Problem:
In the entries below, the lines from the one with "none) := by" through the one with "are uncorrectable. -/" are to be copied exactly; both ends count.

Stored data
*** Block opens ***

/-- An undefined word and a misplaced instruction in a delay slot. -/
theorem witness_ExceptionEntrySavesTheTask_delaySlot :
    (let s := board { tasked 0 0 with delay := some ⟨0x8000, 0x9000⟩ };
      s.memWf = true ∧ s.clear 0 0 ∧ (s.slot 0).delay = some ⟨0x8000, 0x9000⟩ ∧ s.table.defines (s.iword 0 0) (s.iword 0 4) = false
      ∧ s.entryReady 0 0 0x9000 1 0 none) := by
  refine ⟨by decide +kernel, ?_, rfl, by decide +kernel, ready_of _ _ rfl rfl (by decide +kernel) (by decide +kernel) (by decide +kernel)⟩
  exact board_clear (task 0) (fun x => { x with desk := { Desk.reset with mem := table [0] }, delay := some ⟨0x8000, 0x9000⟩ })
    (fun _ => ⟨rfl, rfl, rfl, rfl, rfl, rfl, rfl, rfl⟩) rfl

/-- The desk of a task whose escalation entry is in order: its handler is 9000h with IML 1. -/
def escalating (m : Mem) : Mem := (m.writeBytes 0x3FC001 [0x90]).writeBytes 0x3FC00E [0x18, 0x01]

/-- A task whose TRAP fails, by its registers, the writes into its desk after the vector 0Ch has been set up, and the words that are uncorrectable. -/
def failing (r : Regs) (ws : List (Nat × Byte)) (bad : List Nat) : State :=
  board { running r with desk := { Desk.reset with mem := ws.foldl (fun m w => m.writeBytes w.1 [w.2]) (escalating (table [12])), bad := bad } }

theorem failing_clear (r : Regs) (ws : List (Nat × Byte)) (bad : List Nat) : (failing r ws bad).clear 0 0 :=
  board_clear r (fun x => { x with desk := { Desk.reset with mem := ws.foldl (fun m w => m.writeBytes w.1 [w.2]) (escalating (table [12])), bad := bad } })
    (fun _ => ⟨rfl, rfl, rfl, rfl, rfl, rfl, rfl, rfl⟩) rfl

/-- A descriptor with a reserved bit, an HADDR that is no multiple of 4, an NSP below 16, a TSB and an EDB that are misaligned, a TSB in use as in the
handler of another exception that shares it, and an uncorrectable word of the descriptor and of the TSB: escalation entry is ready for each. -/
theorem witness_ExceptionEntrySavesTheTask_escalates : ∀ p ∈ [
      (task 0, [(0xCE, (0x1C : Byte))], [], 1), (task 0, [(0xC0, 1)], [], 2), (task 0, [(0xCE, 0x10)], [], 3),
      ({ task 0 with tsbp := 0x3A00001008 }, [], [], 5), ({ task 0 with edb := 0x3A00000008 }, [], [], 4), (task 0, [(0x11F0, 1)], [], 6),
      (task 0, [], [0xC0 / 8], 7), (task 0, [], [0x11F0 / 8], 7)],
    (failing p.1 p.2.1 p.2.2.1).memWf = true ∧ (failing p.1 p.2.1 p.2.2.1).failsEntry 0 0x0C p.2.2.2
    ∧ (failing p.1 p.2.1 p.2.2.1).escalationReady 0 0x9000 1 none := by
  have plain : ∀ (s : State) (w0 w1 : Nat), s.badByte 0x9000 4 = none → w0 = 0x9000 → w1 = 2 ^ 56 + 2 ^ 52 + 2 ^ 51 → s.describes w0 w1 0x9000 1 0 none :=
    fun s w0 w1 hb h0 h1 => ⟨h0, by decide, by decide, hb, by decide, by decide, h1, fun a ha => by cases ha⟩
  intro p hp
  refine ⟨by fin_cases hp <;> decide +kernel, ?_, ?_⟩
  · unfold State.failsEntry
    fin_cases hp
    · exact .inr (.inr (.inl ⟨by decide +kernel, by unfold State.sound; decide +kernel, .inl (by decide +kernel)⟩))
    · exact .inr (.inr (.inl ⟨by decide +kernel, by unfold State.sound; decide +kernel, .inr (.inl (by decide +kernel))⟩))
    · exact .inr (.inr (.inl ⟨by decide +kernel, by unfold State.sound; decide +kernel, .inr (.inr (by decide +kernel))⟩))
    · exact .inr (.inr (.inr ⟨by decide +kernel, by unfold State.sound; decide +kernel, 0x9000, 1, 0, none,
        plain _ _ _ (by decide +kernel) (by decide +kernel) (by decide +kernel), .inl (by decide +kernel)⟩))
    · exact .inl (by decide +kernel)
    · exact .inr (.inr (.inr ⟨by decide +kernel, by unfold State.sound; decide +kernel, 0x9000, 1, 0, none,
        plain _ _ _ (by decide +kernel) (by decide +kernel) (by decide +kernel), .inr (.inr ⟨rfl, by decide +kernel, by unfold State.sound; decide +kernel, by decide +kernel⟩)⟩))
    · exact .inr (.inl (by unfold Slot.spoiled; decide +kernel))
    · exact .inr (.inr (.inr ⟨by decide +kernel, by unfold State.sound; decide +kernel, 0x9000, 1, 0, none,
        plain _ _ _ (by decide +kernel) (by decide +kernel) (by decide +kernel), .inr (.inl (by unfold Slot.spoiled; decide +kernel))⟩))
  · unfold State.escalationReady
    refine ⟨?_, plain _ _ _ ?_ ?_ ?_, ?_, ?_⟩ <;> fin_cases hp <;> first | decide +kernel | (unfold State.sound; decide +kernel)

*** Block closes ***

Answer box:
      ∧ s.entryReady 0 0 0x9000 1 0 none) := by
  refine ⟨by decide +kernel, ?_, rfl, by decide +kernel, ready_of _ _ rfl rfl (by decide +kernel) (by decide +kernel) (by decide +kernel)⟩
  exact board_clear (task 0) (fun x => { x with desk := { Desk.reset with mem := table [0] }, delay := some ⟨0x8000, 0x9000⟩ })
    (fun _ => ⟨rfl, rfl, rfl, rfl, rfl, rfl, rfl, rfl⟩) rfl

/-- The desk of a task whose escalation entry is in order: its handler is 9000h with IML 1. -/
def escalating (m : Mem) : Mem := (m.writeBytes 0x3FC001 [0x90]).writeBytes 0x3FC00E [0x18, 0x01]

/-- A task whose TRAP fails, by its registers, the writes into its desk after the vector 0Ch has been set up, and the words that are uncorrectable. -/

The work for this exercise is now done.